The process of decline is likely to be slow as the older generation of shopkeepers will
cling on to their businesses in spite of the continuous marginalisation that they face. But
their children would be unlikely to continue their businesses and are more likely to
migrate out, contributing to the out flow of population into the conurbations.
On the other hand, major and minor settlement centres that are located within the
expansion sphere of the conurbations are likely to be absorbed and become satellite
towns or suburbs to the main metropolis of the conurbation. They are likely to experience
very rapid population growth and dramatic changes in their employment base. In the last
decade, several towns, such as Nilai, Rawang, Balakong, Senai and Ulu Tiram have
gone through this experience. As transportation facilities such as highways and fast train
connections from the conurbations extend further out, more major and minor settlement
centres will benefit from development expansion from the urban cores.

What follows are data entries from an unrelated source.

-- ==== Sys2Proof/Laws/DoesHelm.lean ====
section
/-!
SUPPORT. What each operation of Sys2Proof/Machine/Helm.lean can do (see Sys2Proof/Laws/Does.lean).
-/
namespace Sys2Proof.Machine
set_option linter.all false
set_option linter.tactic.unusedName false
theorem State.storeOne_does (s : State) (n : CoreN) (chk : optParam Check { }) : Does 0xffffffffeff s (State.storeOne s n chk) := by
  unfold State.storeOne
  repeat' first
    | with_reducible assumption
    | with_reducible exact Does.refl _ _
    | with_reducible rfl
    | decide
    | (extract_lets +onlyGivenNames u; (with_reducible refine Does.cutAt u ?_ (fun _ => ?_); revert u; with_reducible refine Does.here ?_; rotate_left); revert u; intro _ _; rotate_right)
    | (extract_lets +onlyGivenNames u; clear_value u; revert u; intro _)
    | with_reducible apply Does.ite
    | with_reducible apply Does.iteSnd
    | with_reducible apply Does.iteFst
    | with_reducible apply Does.andThen (State.busWrite_does _ _ _ _ _ _)
    | with_reducible apply Does.andThen Does.setCore
    | with_reducible exact anyReg_page _ (by decide)
    | (split <;> (rename_i h; refine Does.cutSnd h ?_ (fun _ => ?_) <;> clear h))
    | (split <;> (rename_i h; refine Does.cutFst h ?_ (fun _ => ?_) <;> clear h))
    | split

theorem State.drainN_does (s : State) (n : CoreN) (k : Nat) : Does 0xffffffffeff s (State.drainN s n k) := by
  induction k generalizing s with
  | zero => exact Does.refl _ _
  | succ i ih => exact Does.andThen (ih _) (State.storeOne_does _ _ _) (by decide)

theorem State.drainStores_does (s : State) (n : CoreN) : Does 0xffffffffeff s (State.drainStores s n) := by
  unfold State.drainStores
  repeat' first
    | with_reducible assumption
    | with_reducible exact Does.refl _ _
    | with_reducible rfl
    | decide
    | (extract_lets +onlyGivenNames u; (with_reducible refine Does.cutAt u ?_ (fun _ => ?_); revert u; with_reducible refine Does.here ?_; rotate_left); revert u; intro _ _; rotate_right)
    | (extract_lets +onlyGivenNames u; clear_value u; revert u; intro _)
    | with_reducible apply Does.andThen (State.drainN_does _ _ _)
    | with_reducible exact anyReg_page _ (by decide)
    | split

theorem State.waitStores_does (s : State) (n : CoreN) : Does 0xffffffffeff s (State.waitStores s n) := by
  unfold State.waitStores
  repeat' first
    | with_reducible assumption
    | with_reducible exact Does.refl _ _
    | with_reducible rfl
    | decide
    | (extract_lets +onlyGivenNames u; (with_reducible refine Does.cutAt u ?_ (fun _ => ?_); revert u; with_reducible refine Does.here ?_; rotate_left); revert u; intro _ _; rotate_right)
    | (extract_lets +onlyGivenNames u; clear_value u; revert u; intro _)
    | with_reducible apply Does.ite
    | with_reducible apply Does.andThen (State.stallFree_does _ _)
    | with_reducible apply Does.andThen (State.drainStores_does _ _)
    | with_reducible exact anyReg_page _ (by decide)
    | split

theorem State.unlessHeld_does {m : Nat} {s t : State} (h : Does m s t) : DoesOut m s (State.unlessHeld s t) :=
  DoesOut.next (Does.ite (Does.refl _ _) h)

theorem State.quiesce_does (s : State) (n : CoreN) : Does 0xffffffffeff s (State.quiesce s n) := by
  unfold State.quiesce
  repeat' first
    | with_reducible assumption
    | with_reducible exact Does.refl _ _
    | with_reducible rfl
    | decide
    | (extract_lets +onlyGivenNames u; (with_reducible refine Does.cutAt u ?_ (fun _ => ?_); revert u; with_reducible refine Does.here ?_; rotate_left); revert u; intro _ _; rotate_right)
    | (extract_lets +onlyGivenNames u; clear_value u; revert u; intro _)
    | with_reducible apply Does.andThen (State.waitStores_does _ _)
    | with_reducible apply Does.andThen Does.setCore
    | with_reducible exact anyReg_page _ (by decide)
    | split

theorem State.finish_does (s : State) (n : CoreN) (f : Core → Core) : Does 0x4000 s (State.finish s n f) := by
  unfold State.finish
  repeat' first
    | with_reducible assumption
    | with_reducible exact Does.refl _ _
    | with_reducible rfl
    | decide
    | (extract_lets +onlyGivenNames u; (with_reducible refine Does.cutAt u ?_ (fun _ => ?_); revert u; with_reducible refine Does.here ?_; rotate_left); revert u; intro _ _; rotate_right)
    | (extract_lets +onlyGivenNames u; clear_value u; revert u; intro _)
    | with_reducible apply Does.ite
    | with_reducible apply Does.andThen Does.setCore
    | split

theorem State.exception_does (s : State) (n : CoreN) (code : Nat) (epc : Word) (eval : Word) : Does 0xffffffffeff s (State.exception s n code epc eval) := by
  unfold State.exception
  repeat' first
    | with_reducible assumption
    | with_reducible exact Does.refl _ _
    | with_reducible rfl
    | decide
    | (extract_lets +onlyGivenNames u; (with_reducible refine Does.cutAt u ?_ (fun _ => ?_); revert u; with_reducible refine Does.here ?_; rotate_left); revert u; intro _ _; rotate_right)
    | (extract_lets +onlyGivenNames u; clear_value u; revert u; intro _)
    | with_reducible apply Does.ite
    | with_reducible apply Does.andThen (State.quiesce_does _ _)
    | with_reducible apply Does.andThen (State.doubleFault_does _ _ _ _)
    | with_reducible apply Does.andThen Does.setCore
    | with_reducible exact anyReg_page _ (by decide)
    | split

theorem State.wake_does (s : State) (n : CoreN) : Does 0x204000 s (State.wake s n) := by
  unfold State.wake
  repeat' first
    | with_reducible assumption
    | with_reducible exact Does.refl _ _
    | with_reducible rfl
    | decide
    | (extract_lets +onlyGivenNames u; (with_reducible refine Does.cutAt u ?_ (fun _ => ?_); revert u; with_reducible refine Does.here ?_; rotate_left); revert u; intro _ _; rotate_right)
    | (extract_lets +onlyGivenNames u; clear_value u; revert u; intro _)
    | with_reducible apply Does.ite
    | with_reducible apply Does.andThen (State.stallFree_does _ _)
    | with_reducible apply Does.andThen Does.setCore
    | split

theorem State.takeInterrupt_does (s : State) (n : CoreN) : Does 0xffffffffeff s (State.takeInterrupt s n) := by
  unfold State.takeInterrupt
  repeat' first
    | with_reducible assumption
    | with_reducible exact Does.refl _ _
    | with_reducible rfl
    | decide
    | (extract_lets +onlyGivenNames u; (with_reducible refine Does.cutAt u ?_ (fun _ => ?_); revert u; with_reducible refine Does.here ?_; rotate_left); revert u; intro _ _; rotate_right)
    | (extract_lets +onlyGivenNames u; clear_value u; revert u; intro _)
    | with_reducible apply Does.ite
    | with_reducible apply Does.iteSnd
    | with_reducible apply Does.iteFst
    | with_reducible apply Does.andThen (State.quiesce_does _ _)
    | with_reducible apply Does.andThen (State.exception_does _ _ _ _ _)
    | with_reducible apply Does.andThen Does.freeWord
    | with_reducible apply Does.andThen Does.setCore
    | with_reducible exact anyReg_page _ (by decide)
    | (split <;> (rename_i h; refine Does.cutSnd h ?_ (fun _ => ?_) <;> clear h))
    | (split <;> (rename_i h; refine Does.cutFst h ?_ (fun _ => ?_) <;> clear h))
    | split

Artificial injection of investments into those towns that are declining does not make for
economic efficiency. Government policies should not aim at stemming the demographic
changes but in helping the major and minor settlement centres become small prosperous
places. They are still needed by the rural population even if the rural areas can only
sustain a limited trading population. Entrepreneurs from these towns should provide the
3-29
National Physical Plan-2
-2
linkage between the urbanised economy of the cities and the rural areas. They should be
supported in their agricultural, service and other enterprises. Educational and training
programmes to help prepare the younger population to migrate and integrate into the
urban economy must be encouraged.
vii. Rural Growth Centres
Rural Growth Centres (RGC) and rural settlements are areas whose settlements have
with a population of less than 10,000 people. RGCs are key central villages that could
conveniently serve a rural hinterland made up of several rural settlements. They are
provided with basic social facilities and local services to serve the surrounding
settlements. These settlements include traditional villages, new villages outside urban
areas, fishing villages, agricultural estates settlements, Orang Asli settlements, FELDA
and FELCRA settlements. At present, rural settlements are nested with the category of
land identified as ‘agriculture’.
The main source of income for these settlements is farming, mainly the cultivation of oil
palm, rubber, paddy and fruits orchards. Vegetable farming are carried out at specific
locations such as Cameron Highlands, Lojing, Johor Bharu, Muar, Batu Pahat, Tumpat
and Sepang; while other crops such as field crops, spices and herbs are grown in small
areas. To supplement their income, they also rear livestock and aquaculture production.
For the fishermen, most are involved in coastal fishing.
In the process of urbanisation and rural out-migration, many of the rural settlements are
likely to become depopulated and are no longer economically viable. It may become
necessary to consolidate the rural population at the RGCs, which will also make it
possible for the services provided to be improved and enhanced. Rural services
especially education and health should be re-examined to match them with the emergent
new structure of the rural population.
The biggest issue or challenge in the rural settlements is relatively low income of the rural
population which is mainly dependent on farm income. The main reason for this is that
the size of agricultural land owned or worked by each farmer is too small to enable them
to earn a decent income. Even the FELDA farmers who are considered to be the best
example of farmers with good income only has 3.2 hectares of land per family, while
RISDA reported that the average holdings for small holders is 2.3 hectares Many farmers
in the traditional villages only work on farms with less than 2 hectares of land.